As I understand it Enigma was never cracked.
Instead The Bombes were just an automated brute force attack. Reading the messages of the day required that the brute force attack completed before the key of the day was changed.
Don't get me wrong this was an amazing achievement.
Couple with a good understanding of the cypher meant that the possible permutations of cyphertext were magnitudes less than originally believed.
This meant that an brute force approach became feasible, but if I understand correctly this was still too slow.

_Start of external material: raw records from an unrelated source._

-- ==== Sys2Proof/Machine/Float.lean ====
section
/-! DEFINITION. Exact numbers, the floating-point formats of Table 5.1, rounding, overflow, stochastic rounding and NaN
payloads (R114 to R128). -/

namespace Sys2Proof.Machine

/-- An exact number: num · 2^exp / den. -/
structure Ex where
  num : Int
  exp : Int
  den : Nat
  deriving DecidableEq, Repr

def Ex.ofInt (n : Int) : Ex := { num := n, exp := 0, den := 1 }
def Ex.zero : Ex := Ex.ofInt 0
def Ex.neg (x : Ex) : Ex := { x with num := -x.num }
def Ex.abs (x : Ex) : Ex := { x with num := x.num.natAbs }
def Ex.mul (x y : Ex) : Ex := { num := x.num * y.num, exp := x.exp + y.exp, den := x.den * y.den }
/-- Multiply by a power of two. -/
def Ex.scale (x : Ex) (n : Int) : Ex := { x with exp := x.exp + n }
/-- The numerator at a smaller exponent `e`. -/
def Ex.numAt (x : Ex) (e : Int) : Int := x.num * (2 ^ (x.exp - e).toNat : Nat)
def Ex.add (x y : Ex) : Ex :=
  let e := min x.exp y.exp
  { num := x.numAt e * y.den + y.numAt e * x.den, exp := e, den := x.den * y.den }
def Ex.sub (x y : Ex) : Ex := x.add y.neg
/-- Quotient; the divisor is not zero where it is used. -/
def Ex.div (x y : Ex) : Ex :=
  { num := x.num * y.den * y.num.sign, exp := x.exp - y.exp, den := x.den * y.num.natAbs }
def Ex.isZero (x : Ex) : Bool := x.num = 0
def Ex.isNeg (x : Ex) : Bool := x.num < 0
def Ex.lt (x y : Ex) : Bool := (x.sub y).num < 0
def Ex.le (x y : Ex) : Bool := (x.sub y).num ≤ 0

/-- `n / d` rounded to an integer in a mode (R122). -/
def roundDiv (m : Rnd) (n : Int) (d : Nat) : Int :=
  let q := n / (d : Int)
  let r := n % (d : Int)
  match m with
  | .rn => if 2 * r < d then q else if (d : Int) < 2 * r then q + 1 else if q % 2 = 0 then q else q + 1
  | .rz => if 0 ≤ n ∨ r = 0 then q else q + 1
  | .rd => q
  | .ru => if r = 0 then q else q + 1

/-- x / 2^q rounded to an integer. -/
def Ex.roundAt (x : Ex) (m : Rnd) (q : Int) : Int :=
  if q ≤ x.exp then roundDiv m (x.num * (2 ^ (x.exp - q).toNat : Nat)) x.den
  else roundDiv m x.num (x.den * 2 ^ (q - x.exp).toNat)

/-- x rounded to an integer. -/
def Ex.round (x : Ex) (m : Rnd) : Int := x.roundAt m 0

/-- floor(log2 |x|) of a number that is not zero. -/
def Ex.ilog2 (x : Ex) : Int :=
  let a := x.num.natAbs
  let e : Int := (Nat.log2 a : Int) - Nat.log2 x.den
  let fits : Bool := if 0 ≤ e then x.den * 2 ^ e.toNat ≤ a else x.den ≤ a * 2 ^ (-e).toNat
  x.exp + (if fits then e else e - 1)

/-- What a format does past its largest finite value. -/
inductive FKind where
  /-- Infinity and NaN as IEEE 754-2019. -/
  | ieee
  /-- E4M3: no infinity, one NaN. -/
  | e4m3
  /-- E2M1: neither. -/
  | e2m1
  deriving DecidableEq, Repr

/-- A floating-point format (Table 5.1): exponent and mantissa bits, bias, NaN payload bits kept in a change of
format (Table 5.7). -/
structure FF where
  ebits : Nat
  mbits : Nat
  bias : Nat
  kind : FKind
  keep : Nat
  deriving DecidableEq, Repr

def FF.fp64 : FF := { ebits := 11, mbits := 52, bias := 1023, kind := .ieee, keep := 22 }
def FF.fp32 : FF := { ebits := 8, mbits := 23, bias := 127, kind := .ieee, keep := 22 }
def FF.bf16 : FF := { ebits := 8, mbits := 7, bias := 127, kind := .ieee, keep := 6 }
def FF.fp16 : FF := { ebits := 5, mbits := 10, bias := 15, kind := .ieee, keep := 9 }
def FF.e4m3 : FF := { ebits := 4, mbits := 3, bias := 7, kind := .e4m3, keep := 0 }
def FF.e5m2 : FF := { ebits := 5, mbits := 2, bias := 15, kind := .ieee, keep := 1 }
def FF.e2m1 : FF := { ebits := 2, mbits := 1, bias := 1, kind := .e2m1, keep := 0 }

def FF.bits (f : FF) : Nat := 1 + f.ebits + f.mbits
/-- The exponent of the least magnitude m_min. -/
def FF.qmin (f : FF) : Int := 1 - (f.bias : Int) - f.mbits
/-- The code of the largest finite magnitude. -/
def FF.maxCode (f : FF) : Nat :=
  match f.kind with
  | .ieee => (2 ^ f.ebits - 1) * 2 ^ f.mbits - 1
  | .e4m3 => 0x7E
  | .e2m1 => 7
/-- The code of infinity. -/
def FF.infCode (f : FF) : Nat := (2 ^ f.ebits - 1) * 2 ^ f.mbits
/-- The quiet bit. -/
def FF.quiet (f : FF) : Nat := 2 ^ (f.mbits - 1)
def FF.signBit (f : FF) : Nat := 2 ^ (f.ebits + f.mbits)

/-- A value read from a format. -/
inductive FV where
  /-- A NaN: its sign and its mantissa bits, the quiet bit among them. -/
  | nan (neg : Bool) (mant : Nat)
  | inf (neg : Bool)
  | fin (neg : Bool) (m : Nat) (e : Int)
  deriving DecidableEq, Repr

/-- Read the bits of a format. -/
def FF.read (f : FF) (x : Nat) : FV :=
  let neg := x / f.signBit % 2 = 1
  let e := x / 2 ^ f.mbits % 2 ^ f.ebits
  let m := x % 2 ^ f.mbits
  match f.kind with
  | .ieee =>
    if e = 2 ^ f.ebits - 1 then (if m = 0 then .inf neg else .nan neg m)
    else if e = 0 then .fin neg m f.qmin
    else .fin neg (2 ^ f.mbits + m) (f.qmin + e - 1)
  | .e4m3 =>
    if x % f.signBit = 0x7F then .nan neg m
    else if e = 0 then .fin neg m f.qmin
    else .fin neg (2 ^ f.mbits + m) (f.qmin + e - 1)
  | .e2m1 => if e = 0 then .fin neg m f.qmin else .fin neg (2 ^ f.mbits + m) (f.qmin + e - 1)

def FV.isNaN : FV → Bool
  | .nan _ _ => true
  | _ => false
def FV.isInf : FV → Bool
  | .inf _ => true
  | _ => false
def FV.isZero : FV → Bool
  | .fin _ 0 _ => true
  | _ => false
def FV.neg : FV → Bool
  | .nan n _ => n
  | .inf n => n
  | .fin n _ _ => n
/-- The exact value of a finite value. -/
def FV.ex : FV → Ex
  | .fin n m e => { num := if n then -(m : Int) else m, exp := e, den := 1 }
  | _ => Ex.zero

/-- The sign bit with a code. -/
def FF.pack (f : FF) (neg : Bool) (code : Nat) : Nat := (if neg then f.signBit else 0) + code
def FF.zero (f : FF) (neg : Bool) : Nat := f.pack neg 0
def FF.inf (f : FF) (neg : Bool) : Nat := f.pack neg f.infCode

/-- A quiet NaN of the format with a sign and payload P (Table 5.7). -/
def FF.nan (f : FF) (neg : Bool) (p : Nat) : Nat :=
  match f.kind with
  | .ieee => f.pack neg (f.infCode + f.quiet + p % 2 ^ f.keep)
  | .e4m3 => f.pack neg 0x7F
  | .e2m1 => f.pack neg 7

/-- A NaN passed on in its own format: quieted, sign and payload kept (R127, R128). -/
def FF.quieted (f : FF) (neg : Bool) (mant : Nat) : Nat :=
  match f.kind with
  | .ieee => f.pack neg (f.infCode + f.quiet + mant % f.quiet)
  | .e4m3 => f.pack neg 0x7F
  | .e2m1 => f.pack neg 7

/-- A NaN of format `g` written into format `f`: its own format keeps every bit, another the bits of Table 5.7. -/
def FF.nanFrom (f g : FF) (neg : Bool) (mant : Nat) : Nat :=
  if f = g then f.quieted neg mant else f.nan neg (mant % g.quiet % 2 ^ g.keep)

/-- Fold17 of a PC (R126). -/
def fold17 (pc : PC) : Nat :=
  (pc.extractLsb' 4 17 ^^^ pc.extractLsb' 21 17 ^^^ pc.extractLsb' 38 17 ^^^ (pc.extractLsb' 55 2).setWidth 17).toNat

/-- The payload of a NaN produced by an invalid operation (R126). -/
def nanPayload (pc : PC) (o : Nat) : Nat := fold17 pc * 32 + o % 32

/-- The hash H (R125). -/
def hashH (seed ctr : DWord) : DWord :=
  let round (z : DWord) (sh : Nat) (m : DWord) : DWord := (z ^^^ (z >>> sh)) * m
  let z := seed ^^^ ctr ^^^ 0x6A3B0F5D91C427E8#64
  let z := round z 29 0xB4F28C1D5E973A6B#64
  let z := round z 31 0xD1C36E852F4B9A17#64
  let z := round z 27 0x8E5AF321C76D04B9#64
  let z := round z 30 0xC2B71D94E0685F33#64
  z ^^^ (z >>> 32)

/-- The counter of a rounding (R125). -/
def roundCtr (pc : PC) (c : Nat) (w : DWord) : DWord :=
  ((pc.extractLsb' 4 20).setWidth 64 <<< 44) + BitVec.ofNat 64 (c * 2 ^ 32) + (w.setWidth 32).setWidth 64

/-- rand16 (R124). -/
def rand16 (seed : DWord) (pc : PC) (c : Nat) (w : DWord) : Nat := ((hashH seed (roundCtr pc c w)) >>> 48).toNat

/-- The outcome of an overflow: IEEE 754-2019 by the mode for FP32 and FP64, Table 5.5 otherwise (R123). A slot of FP32 or FP64 with SAT
has no row in that table: SAT changes nothing there (DESIGN CHOICE, log entry 126). -/
def FF.overflow (f : FF) (rnd : Rnd) (sat neg : Bool) : Nat :=
  match f.kind with
  | .e2m1 => f.pack neg 7
  | .e4m3 => if sat then f.pack neg f.maxCode else f.pack neg 0x7F
  | .ieee =>
    if 16 < f.bits then
      match rnd, neg with
      | .rn, _ => f.inf neg
      | .rz, _ => f.pack neg f.maxCode
      | .rd, false => f.pack neg f.maxCode
      | .rd, true => f.inf neg
      | .ru, false => f.inf neg
      | .ru, true => f.pack neg f.maxCode
    else if sat then f.pack neg f.maxCode
    else f.inf neg

/-- A number far below m_min, replaced by another of its sign that rounds alike: no boundary lies between them. -/
def FF.floorTiny (f : FF) (x : Ex) : Ex :=
  if x.ilog2 < f.qmin - 20 then { num := if x.isNeg then -1 else 1, exp := f.qmin - 20, den := 1 } else x

/-- The bits of an exact number rounded into a format: subnormals kept, the stochastic zone below m_min for formats of
16 bits or fewer (R124). `negZ` is the sign of an exact zero. -/
def FF.write (f : FF) (rnd : Rnd) (sat : Bool) (r16 : Nat) (negZ : Bool) (x : Ex) : Nat :=
  if x.isZero then f.zero negZ
  else
    let x := f.floorTiny x
    let neg := x.isNeg
    let a := x.abs
    let e := a.ilog2
    if f.bits ≤ 16 ∧ e < f.qmin then
      if (r16 : Int) < (a.scale (16 - f.qmin)).round .rd then f.pack neg 1 else f.zero neg
    else
      let q := max (e - f.mbits) f.qmin
      let n := (x.roundAt rnd q).natAbs
      let code := (q - f.qmin).toNat * 2 ^ f.mbits + n
      if f.maxCode < code then f.overflow rnd sat neg else f.pack neg code

/-- Write a finite value or an infinity; an infinity is an overflow of its own sign (R123). -/
def FF.writeFV (f : FF) (rnd : Rnd) (sat : Bool) (r16 : Nat) (v : FV) : Nat :=
  match v with
  | .inf neg => if 16 < f.bits then f.inf neg else f.overflow rnd sat neg
  | .fin neg _ _ => f.write rnd sat r16 neg v.ex
  | .nan neg m => f.quieted neg m

/-- The format of a part of a floating-point type. -/
def Ty.ff : Ty → FF
  | .f16x2 => .fp16
  | .bf16x2 => .bf16
  | .f64 => .fp64
  | _ => .fp32

/-- An integer supplied exactly in a type (R184); every integer 0 to 31 is exact in every type. -/
def intBits (t : Ty) (n : Nat) : Nat :=
  if t.isFloat then
    let b := (Ty.ff t).write .rn false 0 false (Ex.ofInt n)
    if t.isPair then b + 2 ^ 16 * b else b
  else n

/-- The FP32 patterns of the fixed constants (Table 8.3). -/
def const32 : List Nat :=
  [0xBF800000, 0xBF000000, 0x3F000000, 0x3E800000, 0x3E000000, 0x3FB504F3, 0x3F3504F3, 0x3F317218, 0x3FB8AA3B,
   0x40549A78, 0x40490FDB, 0x3EA2F983, 0x40C90FDB, 0x7F800000, 0xFF800000, 0x80000000]
/-- RoundNE of the exact constants in FP64, FP16 and BF16 (R183). -/
def const64 : List Nat :=
  [0xBFF0000000000000, 0xBFE0000000000000, 0x3FE0000000000000, 0x3FD0000000000000, 0x3FC0000000000000,
   0x3FF6A09E667F3BCD, 0x3FE6A09E667F3BCD, 0x3FE62E42FEFA39EF, 0x3FF71547652B82FE, 0x400A934F0979A371,
   0x400921FB54442D18, 0x3FD45F306DC9C883, 0x401921FB54442D18, 0x7FF0000000000000, 0xFFF0000000000000,
   0x8000000000000000]
def const16 : List Nat :=
  [0xBC00, 0xB800, 0x3800, 0x3400, 0x3000, 0x3DA8, 0x39A8, 0x398C, 0x3DC5, 0x42A5, 0x4248, 0x3518, 0x4648, 0x7C00,
   0xFC00, 0x8000]
def constB16 : List Nat :=
  [0xBF80, 0xBF00, 0x3F00, 0x3E80, 0x3E00, 0x3FB5, 0x3F35, 0x3F31, 0x3FB9, 0x4055, 0x4049, 0x3EA3, 0x40C9, 0x7F80,
   0xFF80, 0x8000]

/-- A fixed constant in a floating-point type (R183). -/
def constBits (t : Ty) (c : Nat) : Nat :=
  match t with
  | .f64 => const64.getD c 0
  | .f16x2 => const16.getD c 0 * 0x10001
  | .bf16x2 => constB16.getD c 0 * 0x10001
  | _ => const32.getD c 0

/-- An FP32 value widened exactly to FP64 (R185). A signalling NaN is quieted as an operand's NaN is (DESIGN CHOICE, log entry 127). -/
def widen32 (x : Nat) : Nat :=
  match FF.fp32.read x with
  | .nan neg m => FF.fp64.nanFrom FF.fp32 neg m
  | v => FF.fp64.writeFV .rn false 0 v

end Sys2Proof.Machine
end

It was only when a crib was introduced (trying likely message content) that brute forcing the key became a realistic proposition - much like a dictionary attach on today's passwords; the squishy meat-bags are the weakest link.
-----
As to does an enigma machine have worth toady?
Yes; providing it is part of a wider story. If it is just an item with no relationship to other items in a collection then no. much the same as any artefact.
"As I understand it Enigma was never cracked."
Enigma was understood enough so that reel settings could be deduced. And when reel settings for a particular day were known, messages from that day could be read, even if they had to read them days or weeks later.
It took time for the signal listening posts to transcribe the morse and get it off to Bletchley and its outstations and the Americans at Eastcote.
It took thousands of staff working 24x7 to operate the systems at Bletchley that mined all the decoded messages and turn them into useful intelligence.
Many of the comments on here are asserting information that doesn't agree with the Bletchley Park version.